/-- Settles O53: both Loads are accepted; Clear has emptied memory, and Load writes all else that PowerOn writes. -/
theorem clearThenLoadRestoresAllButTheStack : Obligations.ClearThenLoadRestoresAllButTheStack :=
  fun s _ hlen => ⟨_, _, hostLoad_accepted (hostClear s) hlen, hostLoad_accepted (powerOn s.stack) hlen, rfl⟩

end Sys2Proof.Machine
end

● **TO DO**: Copy out the records once more, exactly as they are written.

● **SOLUTION TO THIS TASK**:
/-- Settles O53: both Loads are accepted; Clear has emptied memory, and Load writes all else that PowerOn writes. -/
theorem clearThenLoadRestoresAllButTheStack : Obligations.ClearThenLoadRestoresAllButTheStack :=
  fun s _ hlen => ⟨_, _, hostLoad_accepted (hostClear s) hlen, hostLoad_accepted (powerOn s.stack) hlen, rfl⟩

end Sys2Proof.Machine
end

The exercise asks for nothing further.